Closeness of stations is essential to making bike-sharing work. Washington has designed its system as if people can pre-plan specific commutes from one station to another, but that’s not always a realistic option. For one, unless stations are very well marked from the surrounding streets, it is not always easy for bike riders to find even a predetermined destination station unless they’re very familiar with the neighborhood. This could complicate matters, since in modern bike-sharing, customers face increasing financial penalties the longer they delay returning their vehicles. The more stations, the easier it is to find one; it’s okay to end up parking somewhere different than originally planned as long as the station is relatively close to where you want to go.
Meanwhile, the lack of adjacency between stations could become extremely difficult when stations are either empty or full. For commuters hoping to ride a bike in a neighborhood with few stations, an empty station means they must either choose a different way of getting around or walk a long distance to the next station.

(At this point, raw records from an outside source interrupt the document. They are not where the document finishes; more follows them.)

/-- R229, R230, R257, R266: a corrected error is counted and changes nothing else; an uncorrected one poisons its granule and no other word, and a new one is counted; one in HBM below a resident line, or in a lane of an L1 line, poisons what stands there. A CXL.mem request writes its block, once the device is READY. A full/empty wait that has reached its limit raises its cause. -/
def Obligations.ErrorsAndHostMemory : Prop :=
  ∀ (s : State) (site : ErrSite) (a : BitVec 39) (b : BitVec 28) (w psn : Bool) (block : BitVec 33) (data : BitVec 512) (ctx : BitVec 12),
    let counted := fun (t : State) (o : Nat) => t.csr o = ((s.csr o).setWidth 48 + 1 : BitVec 48).setWidth 64 ∧ ∀ p, p ≠ o → t.csr p = s.csr p
    let poisons := fun (t : State) (lo n : Nat) => ∀ y, t.peek y = if lo ≤ y ∧ y < lo + n then ⟨(s.peek y).v, true⟩ else s.peek y
    let q := sbmBase + b.toNat
    (∃ t, exec (.softErrorCorrected site) s = .next t ∧ (∀ y, t.peek y = s.peek y) ∧ (∀ k, t.ctx k = s.ctx k) ∧ t.dev ≠ s.dev) ∧
    (∃ t, exec (.softErrorCorrected (.hbm a)) s = .next t ∧ counted t (0x20100 + 8 * (a.toNat / 4096 % 8))) ∧
    ((s.llc.find (a.toNat / 128)).isSome = false → ∃ t, exec (.softErrorUncorrected (.hbm a)) s = .next t ∧
      poisons t (a.toNat / 64 * 64) 64 ∧
      (poisonedAt s (a.toNat / 64 * 64) 64 = false → counted t (0x20140 + 8 * (a.toNat / 4096 % 8)))) ∧
    ((s.llc.find (a.toNat / 128)).isSome = true → ∃ t, exec (.softErrorUncorrected (.llc a)) s = .next t ∧ poisons t (a.toNat / 32 * 32) 32) ∧
    (∀ e, s.llc.find (a.toNat / 128) = some e → ∃ t f, exec (.softErrorUncorrected (.hbm a)) s = .next t ∧ (∀ y, t.peek y = s.peek y) ∧
      t.llc.find (a.toNat / 128) = some f ∧ f.dram = e.dram ∧ f.dramPsn.getD (a.toNat / 64 % 2) false = true ∧
      f.dramPsn.getD ((a.toNat / 64 + 1) % 2) false = e.dramPsn.getD ((a.toNat / 64 + 1) % 2) false ∧
      (e.dramPsn.getD (a.toNat / 64 % 2) false = false → counted t (0x20140 + 8 * (a.toNat / 4096 % 8)))) ∧
    (∀ (core : BitVec 11) (line : BitVec 32) (lane : BitVec 5) e, (s.core core.toNat).l1.find line.toNat = some e →
      ∃ t f, exec (.softErrorUncorrected (.l1 core line lane)) s = .next t ∧ (∀ y, t.peek y = s.peek y) ∧
        (t.core core.toNat).l1.find line.toNat = some f ∧ f.bytes = e.bytes ∧
        (∀ w, f.psn.contains w = (e.psn.contains w || decide (w = lane.toNat)))) ∧
    (∃ t, exec (.softErrorUncorrected (.sbm b)) s = .next t ∧ poisons t (q / 4 * 4) 4 ∧
      ((s.peek q).psn = false → counted t (0x20080 + 8 * (b.toNat / 2 ^ 24))) ∧ ((s.peek q).psn = true → t.dev = s.dev)) ∧
    (s.booted = false → exec (.hostMemAccess w block data psn) s = .next s) ∧
    (s.booted = true → (∃ t, exec (.hostMemAccess false block data psn) s = .next t ∧ SameBytes s t) ∧
      ∃ t, exec (.hostMemAccess true block data psn) s = .next t ∧ StoredAt s t (block.toNat * 64) 64 fun i => data.extractLsb' (8 * i) 8) ∧
    (let c := s.ctx ctx.toNat
     ∀ u since sl, c.occ = .resident → c.tagWait = some (u, since) → c.issue.todo.find? (fun q => decide (q.exu = .s)) = some sl →
      (s.gt < since + tagLimit → exec (.tagTimeout ctx) s = .next s) ∧
      (since + tagLimit ≤ s.gt → exec (.tagTimeout ctx) s =
        .next (s.takeException ctx.toNat { trap := { cause := 0x24, addr := u }, slot := sl.idx, issued := c.issue.addr })))

/-- Engine commands start in order and finish with their token. -/
def Obligations.EngineProgress : Prop :=
  Sys2Proof.Parts.EngineStarts ∧ Sys2Proof.Parts.CommandFinish

/-- R198 to R200, R45: the home slice of a merge. MERGE_OPEN and MERGE_CONTRIBUTE take the next request of a slice: an open buffer of the target takes it when it fits, else the command fails with MERGE_OVERFLOW; a target without a buffer gets a free one, and is refused when the slice has none. A buffer that is ready to close is closed before the request. MERGE_CLOSE writes the rounded exact sums and ends the opener. MERGE_RESEND sends a refused request again after a microsecond. -/
def Obligations.MergeBuffers : Prop :=
  ∀ (s : State) (slice : BitVec 6),
    let buffer := fun (t : State) (p : Nat) => t.merges.find? fun b => b.p = p
    let inSlice := s.merges.filter fun b => homeSlice b.p = slice.toNat
    let full := inSlice.filter fun b => b.opener.isSome && b.parts.length = b.n
    (∀ r b u, s.mergeQ.find? (fun q => q.slice = slice.toNat ∧ q.refused.isNone) = some r → full = [b] → exec (.mergeClose slice) s = .next u →
      (r.data = none → exec (.mergeOpen slice) s = exec (.mergeOpen slice) u) ∧
      (r.data ≠ none → exec (.mergeContribute slice) s = exec (.mergeContribute slice) u)) ∧
    (∀ r c, s.mergeQ.find? (fun q => q.slice = slice.toNat ∧ q.refused.isNone) = some r → s.cmd? r.cmd = some c → full = [] →
      let handles := fun (j : Instr) (e : Cmd) (Q : State → Prop) => ∃ t, exec j s = .next t ∧ r ∉ t.mergeQ ∧
        (∀ q, q ≠ r → (q ∈ t.mergeQ ↔ q ∈ s.mergeQ)) ∧ t.cmd? r.cmd = some e ∧ (∀ a, t.peek a = s.peek a) ∧
        (∀ p, p ≠ r.p → buffer t p = buffer s p) ∧ Q t
      let failed : Cmd := { c with phase := .stopped, fail := c.fail <|> some { cause := 0x32, addr := BitVec.ofNat 64 r.p } }
      let done : Cmd := { c with phase := .stopped }
      let opens := r.data = none ∧ ∃ va n, c.op = .mopen va n
      let gives := fun d => r.data = some d ∧ ∃ va n bank, c.op = .accmerge va n bank false
      let holds := fun (t : State) (o : Option Nat) (ps : List (Sparse (Val 32))) =>
        ∃ b', buffer t r.p = some b' ∧ b'.n = r.n ∧ b'.p2 = r.p2 ∧ b'.opener = o ∧ b'.parts = ps
      (∀ b, buffer s r.p = some b →
        let fits := b.n = r.n ∧ b.p2 = r.p2
        (opens → (fits ∧ b.opener = none → handles (.mergeOpen slice) c fun t => holds t (some r.cmd) b.parts) ∧
          (¬ (fits ∧ b.opener = none) → handles (.mergeOpen slice) failed fun t => t.merges = s.merges)) ∧
        (∀ d, gives d → (fits ∧ b.parts.length ≠ b.n → handles (.mergeContribute slice) done fun t => holds t b.opener (b.parts ++ [d])) ∧
          (¬ (fits ∧ b.parts.length ≠ b.n) → handles (.mergeContribute slice) failed fun t => t.merges = s.merges))) ∧
      (buffer s r.p = none → inSlice.length < 8 → (opens → handles (.mergeOpen slice) c fun t => holds t (some r.cmd) []) ∧
        ∀ d, gives d → handles (.mergeContribute slice) done fun t => holds t none [d]) ∧
      (buffer s r.p = none → 8 ≤ inSlice.length → ∀ j, (opens ∧ j = Instr.mergeOpen slice) ∨ (∃ d, gives d ∧ j = .mergeContribute slice) →
        exec j s = .next { s with mergeQ := s.mergeQ.map fun q => if q = r then { q with refused := some s.gt } else q })) ∧
    (∀ b o e, inSlice.find? (fun b => b.opener.isSome && b.parts.length = b.n) = some b → b.p2 = none → b.p + 65536 ≤ 2 ^ 39 →
      b.opener = some o → s.cmd? o = some e → ∃ t, exec (.mergeClose slice) s = .next t ∧
        (∀ x, x ∈ t.merges ↔ x ∈ s.merges ∧ x.p ≠ b.p) ∧ t.cmd? o = some { e with phase := .stopped } ∧ t.ctxs = s.ctxs ∧
        StoredAt s t b.p 65536 fun i =>
          let vs := b.parts.map fun d => d.get ⟨0, false⟩ (i / 4)
          if (vs.any fun v => v.psn) = true then 0 else byteOf (Fmt.f32.sum 0 (vs.map fun v => Fmt.f32.value v.v.toNat)).1 (i % 4)) ∧
    (∀ q m w, s.mergeQ = [q] → q.cmd = m → q.refused = some w →
      (w + 65536000 ≤ s.gt → exec (.mergeResend m) s = .next { s with mergeQ := [{ q with refused := none }] }) ∧
      (s.gt < w + 65536000 → exec (.mergeResend m) s = .next s))

/-- Tree commands, triggers, barrier subtractions and time. -/
def Obligations.TreeAndSync : Prop :=
  Sys2Proof.Parts.TreeEvents ∧ Sys2Proof.Parts.SyncEvents

/-- Zhoask queues and the commands of the CP. -/
def Obligations.CommandProcessor : Prop :=
  Sys2Proof.Parts.ZhoaskFetch ∧ Sys2Proof.Parts.CpCommands

/-- Transfers of the CP, launches and their completion. -/
def Obligations.CopiesAndLaunches : Prop :=
  Sys2Proof.Parts.CpTransfers ∧ Sys2Proof.Parts.Launches

/-- SNAP, CODESWAP and TABLE commands. -/
def Obligations.SnapshotAndTables : Prop :=
  Sys2Proof.Parts.SnapAndCodeswap ∧ Sys2Proof.Parts.Tables

/-- Optical lines, flits, acknowledgements and timers. -/
def Obligations.FabricLines : Prop :=
  Sys2Proof.Parts.LineEvents ∧ Sys2Proof.Parts.Flits ∧ Sys2Proof.Parts.FabricTimers

/-- Requests from peers and their answers. -/
def Obligations.PeerTraffic : Prop :=
  Sys2Proof.Parts.PeerRequests ∧ Sys2Proof.Parts.PeerAnswers

/-- R322, R323: clasps. CLASP_OPEN reserves the lowest free staging slot, or fails while staging is off; CLASP_CLOSE performs a staged write at a time, then reports the group committed and keeps its status; CLASP_COMMITTED answers the close; CLASP_STATUS_QUERY is answered from the status; CLASP_ABORT discards what is staged, and at the initiator fails the group's commands with one record. -/
def Obligations.ClaspGroups : Prop :=
  ∀ (s : State) (src : BitVec 14),
    let n := src.toNat
    (∀ e, s.inbox.find? (fun e => e.src = src.toNat) = some e → e.rec_.rtype = 11 →
      let r := e.rec_
      let g := r.data % 2 ^ 16
      let reply := fun (rtype aux data : Nat) => ({ rtype, tag := r.tag, aux, data } : Rec)
      let answers := fun (j : Instr) (x : Rec) (Q : State → Prop) => ∃ t, exec j s = .next t ∧
        Sends s t n (r.tag.testBit 15) x [] (s.inbox.erase e) ∧ t.ctxs = s.ctxs ∧ Q t
      let fails := reply 8 0x42 (BitVec.ofNat 64 s.peer).toNat
      let mine := fun x : Nat × Stage => decide (x.2.src = n ∧ x.2.grp = g)
      (r.aux = 0 →
        ((s.csr 0xB00).getLsbD 0 = false → answers (.claspOpen src) fails fun t => t.stages = s.stages) ∧
        ((s.csr 0xB00).getLsbD 0 = true → s.stages.find? mine = none →
          (∀ i, i < 256 → s.stages.find i = none → (∀ j, j < i → (s.stages.find j).isSome = true) →
            answers (.claspOpen src) (reply 8 0 i) fun t => t.stages.find i = some { src := n, grp := g } ∧ ∀ j, j ≠ i → t.stages.find j = s.stages.find j) ∧
          ((∀ i, i < 256 → (s.stages.find i).isSome = true) → answers (.claspOpen src) (reply 10 2 ((s.csr 0xB18).toNat % 2 ^ 32)) fun t => t.stages = s.stages))) ∧
      (r.aux = 1 →
        (s.stages.find? mine = none → answers (.claspClose src) fails fun t => t.stages = s.stages) ∧
        (∀ i x, s.stages.find? mine = some (i, x) →
          (∀ a ms bs ws, x.writes = (a, ms, bs) :: ws → 0 < bs.length → a + bs.length ≤ 2 ^ 39 → ∃ t, exec (.claspClose src) s = .next t ∧ t.inbox = s.inbox ∧
            t.stages.find i = some { x with writes := ws } ∧ (StoredAt s t a bs.length fun j => (bs.getD j ⟨0, false⟩).v) ∧
            (ms = true → ∀ j, a / 128 ≤ j → j ≤ (a + bs.length - 1) / 128 → t.llc.find j = none)) ∧
          (x.writes = [] → answers (.claspClose src) (reply 11 2 (g + i * 2 ^ 16)) fun t => t.stages.find i = none ∧ (n, g, true) ∈ t.closed))) ∧
      (r.aux = 2 → ∀ q c, q.owner = .cmd c →
        s.reqs.find? (fun q => q.ans.isNone && q.queued && decide (q.addr / 2 ^ 50 = n ∧ s.wireTag q = r.tag)) = some q →
        exec (.claspCommitted src) s = .next { s with inbox := s.inbox.erase e, reqs := s.reqs.map fun p => if p.tag = q.tag then { p with ans := some (.data []) } else p }) ∧
      (r.aux = 4 → (∀ b, s.closed.find? (fun x => x.1 = n ∧ x.2.1 = g) = some (n, g, b) →
          answers (.claspStatusQuery src) (if b then reply 11 2 (r.data % 2 ^ 24) else fails) fun t => t.closed = s.closed) ∧
        (s.closed.find? (fun x => x.1 = n ∧ x.2.1 = g) = none → exec (.claspStatusQuery src) s = .next { s with inbox := s.inbox.erase e })) ∧
      (r.aux = 3 → (s.stages.find? mine = none → exec (.claspAbort true src) s = .next { s with inbox := s.inbox.erase e }) ∧
        ∀ i x, s.stages.find? mine = some (i, x) → ∃ t, exec (.claspAbort true src) s = .next t ∧ t.stages.find i = none ∧ (n, g, false) ∈ t.closed ∧
          t.csr 0xB08 = ((s.csr 0xB08).setWidth 48 + 1 : BitVec 48).setWidth 64 ∧ t.csr 0xB10 = BitVec.ofNat 64 (n * 2 ^ 16 + g % 256) ∧ ∀ a, t.peek a = s.peek a)) ∧
    (∀ x k, s.clasps.find? (fun x => x.grp = n && x.aborted && !s.closeHeld x) = some x → Holds s x.inc k → (s.ctx k).pend.length < 15 →
      ∃ t, exec (.claspAbort false src) s = .next t ∧ (t.ctx k).pend.length = (s.ctx k).pend.length + 1 ∧
        ((t.ctx k).pend.getLast?.map fun p => (p.cause, p.info)) = some (0x42, BitVec.ofNat 64 x.peer) ∧
        (∀ g ∈ t.clasps, g.grp ≠ x.grp) ∧
        ((∀ q ∈ s.sendq, ∀ f ∈ q.2, f.dst ≠ x.peer) → (∀ p ∈ s.outQ, p.dst ≠ x.peer) →
          Sends s t x.peer false { rtype := 11, aux := 3, data := x.grp + x.slot.getD 0 * 2 ^ 16 } [] s.inbox) ∧
        ((∀ d ∈ s.cmds, d.inc = x.inc → d.op ≠ .clclose) → (t.ctx k).regs.qmode = (s.ctx k).regs.qmode &&& ~~~((1 : Word64) <<< (12 + x.ch))) ∧
        ∀ c, s.cmd? c.id = some c → c.inc = x.inc → c.unit = .send x.ch → c.op = .clopen x.peer → c.phase ≠ .stopped → (∀ d ∈ s.cmds, d.inc = x.inc → d.op ≠ .clclose) →
          t.cmd? c.id = some { c with phase := .stopped, fail := c.fail <|> some { cause := 0x42, info := BitVec.ofNat 64 x.peer } })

On the other hand, a full station at the end of a trip could mean having to park at an area that is completely out of the way.
Though there are municipal employees using trucks to move bikes from full stations to empty ones, they frequently cannot keep up with the movement of traffic during the day, leaving people in the lurch when there aren’t nearby stations to choose from. These are technical problems that will limit the appeal of using bike share for a large percentage of people in the under-served areas — which is specifically why Montréal and Paris have chosen not to have any neighborhoods with just a few stations.
The foreign example suggests that you either have to put a lot of stations in a community, or not serve it at all. It’s the low station density middle ground that causes problems.
All that said, there are several reasons to remain optimistic about the implementation of bike-sharing in Washington. For one, even if station density isn’t as high as it ought to be, people are still likely to use the bikes at a rate that expands their overall mode share in the city. Second, there is a significant chance that the municipality will be able to find sufficient funds to expand the project to increase station density in areas that are initially under-served; in terms of transportation capital investments, bike share is pretty much as cheap as you can get. But there’s always the problematic possibility that expansion could mean only extending the system further out with low station densities, not increasing densities within the already served areas.
Yet Washington will have an example of what denser station areas look like right on its home turf. Arlington County’s fourteen stations are all within the tight confines of the adjacent Crystal City and Pentagon City districts; each station is within just two or three blocks of the next. This will provide a working example for how the bikes can serve as efficient neighborhood transportation devices, getting people between relatively close destinations more quickly than is possible with walking.